Ik heb me persoonlijk nog nooit druk gemaakt over het feit dat een horloge nog af te lezen is in het donker, en heb er ook nooit een horloge voor laten liggen.

Wat is dat toch dat mensen dat zo belangrijk vinden? Het grootste deel van de tijd heb je daar toch niks aan? Kan me voorstellen dat het voor sommige mensen anders is, maar op WUS zijn wel heel veel mensen die het erg belangrijk vinden.... zij dat meelopers, of mis ik iets?


----------



## GuySie

Het is natuurlijk in principe een functioneel onderdeel van je horloge en als het erop zit hoort het ook goed te zijn. Net als dat bv een duikring unidirectioneel hoort te zijn en niet makkelijk hoort te verspringen. Als je een dress watch hebt zonder lume maakt het niet uit dat ie niet afleesbaar is in het donker, daar is ie niet voor gemaakt. Maar een lompe duiker tool watch met slechte lume is net zo slecht als dat de duikring beide kanten opdraait, of dat ie uberhaupt niet tot de gewenste diepte kan.


----------



## EricSW

Ja, oké, alleen worden de meeste duikershologes die door WUS-leden worden gekocht niet gebruikt om daadwerkelijk meet te duiken, en toch wordt het erg belangrijk gevonden dat de lume perfect (of nog beter) is.


----------



## Martin_B

Ik begrijp het ook niet.
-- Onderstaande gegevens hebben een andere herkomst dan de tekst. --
/-- The law of R25: a lane's starvation timer counts only while the lane is RUNNING with no stall pending, and its
remaining time is at most 255 ms. -/
abbrev TimerLaw (ln : Lane) : Prop :=
  (ln.timer.counting = true → ln.state = .running false) ∧ ln.timer.remaining ≤ 255

/-- The gate's hold count and gain index lie in the ranges of R106. -/
def Gate.lawful : Gate → Bool
  | .opened => true
  | .holding n => decide (1 ≤ n) && decide (n ≤ 254)
  | .closing i => decide (1 ≤ i) && decide (i ≤ 14)
  | .closed => true

/-- Every gate is in a state of R106 and every gain in the range of R110. -/
abbrev GateLaw (s : State) : Prop :=
  (∀ l : LaneId, ConfigInRange (s.lane l).config ∧ (s.lane l).gate.lawful = true)
    ∧ ∀ t : RampId, ∀ g ∈ (s.ramps[t]).toList, g ≤ 256

/-! ### The shapes of claims about commands -/

/-- A take of the command with this code is due (R166): RESET is deasserted, the CONTROL parcel with this tag, code and
argument words stands at the head of the control queue with `rest` behind it, and the message queue has a free place. -/
abbrev TakeReady (s : State) (tag code : Word) (args : List Word) (rest : List ControlParcel) : Prop :=
  s.resetLine = false ∧ s.delivery.messages.length < 8
    ∧ s.control.queue = { tag := tag, payload := code :: args } :: rest

/-- The code of a pattern kind in an argument (R116). -/
def PatternKind.code : PatternKind → Nat
  | .shift15 => 0
  | .constant => 1
  | .alternate => 2

/-- The part inside a take, where one place of the message queue is set aside for the REPLY (R159, R166; log 8). -/
def State.inTake (s : State) : State := { s with delivery := { s.delivery with replyReserved := true } }

/-- The part at the end of a take whose effects have made it t (R166 to R168): the head has left the control queue, the
REPLY with its tag, outcome, CONTROL_LOST flag and result words stands at the tail of the message queue, the control-lost
flag is no, and the replies-queued counter, and for a refusal the refused counter, have risen. -/
def State.replied (t : State) (tag : Word) (rest : List ControlParcel) (o : OutcomeCode) (refused : Bool)
    (ws : List Word) : State :=
  { t with
    control :=
      { queue := rest
        lost := false
        counters :=
          if refused then bumpAt (bumpAt t.control.counters 4 1) 5 1 else bumpAt t.control.counters 4 1 }
    delivery :=
      { t.delivery with
        messages := t.delivery.messages ++ [.reply tag o t.control.lost ws]
        replyReserved := false } }

/-- The part after a command answered DONE with result words, its effects having made it t. -/
abbrev State.done (t : State) (tag : Word) (rest : List ControlParcel) (ws : List Word) : State :=
  t.replied tag rest .done false ws

/-- The part after a command refused with outcome o: nothing but the REPLY and its counts (R167). -/
abbrev State.denied (s : State) (tag : Word) (rest : List ControlParcel) (o : OutcomeCode) : State :=
  s.replied tag rest o true []

/-- The intake port with a waiting head offered again if the head names lane l (R140). -/
def IntakePort.offeredAgain (p : IntakePort) (l : LaneId) : IntakePort :=
  { p with headWaiting := p.headWaiting && !(p.queue.head?.any fun x => decide (x.lane = l)) }

/-- What a take leaves of the ports when its command issues notices: notices only have joined the message queue ahead of
the REPLY, which stands at its tail, and the control unit is as at the end of every take. -/
abbrev RepliedAfterNotices (s t : State) (tag : Word) (rest : List ControlParcel) (ws : List Word) : Prop :=
  (∃ ms : List Message, (∀ m ∈ ms, ∃ lost es, m = .notice lost es)
      ∧ t.delivery.messages = s.delivery.messages ++ ms ++ [.reply tag .done s.control.lost ws])
    ∧ t.control = { queue := rest, lost := false, counters := bumpAt s.control.counters 4 1 }
    ∧ t.delivery.replyReserved = false

/-- The phase index of lane m after an event from s to t (R35, step 4): reduced modulo the length of the bank that
begins to serve when the event takes the swap of the lane's phase profile, else as it was. -/
def State.phaseAfter (s t : State) (m : LaneId) : Nat :=
  match (s.lane m).hum.profile with
  | none => (s.lane m).hum.index
  | some k =>
    if (s.profile k).swapPending = true ∧ (t.profile k).swapPending = false then
      (s.lane m).hum.index % ((s.profile k).bank (s.profile k).serving.other).length
    else (s.lane m).hum.index

/-- Every other lane is as it was, but for the phase index of a lane whose phase profile is swapped. -/
abbrev OtherLanesKept (s t : State) (l : LaneId) : Prop :=
  ∀ m : LaneId, m ≠ l →
    t.lane m = { s.lane m with hum := { (s.lane m).hum with index := s.phaseAfter t m } }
Eerlijk gezegd interesseert me lume helemaal niet. Hetzelfde is dat sommigen hier obsesief met de nauwkeurigheid van mechanische horloges bezig zijn. Als het nauwkeurig moet, pak ik wel iets radiogestuurds...

Groeten,

Martin


----------



## GuySie

EricSW said:


> Ja, oké, alleen worden de meeste duikershologes die door WUS-leden worden gekocht niet gebruikt om daadwerkelijk meet te duiken, en toch wordt het erg belangrijk gevonden dat de lume perfect (of nog beter) is.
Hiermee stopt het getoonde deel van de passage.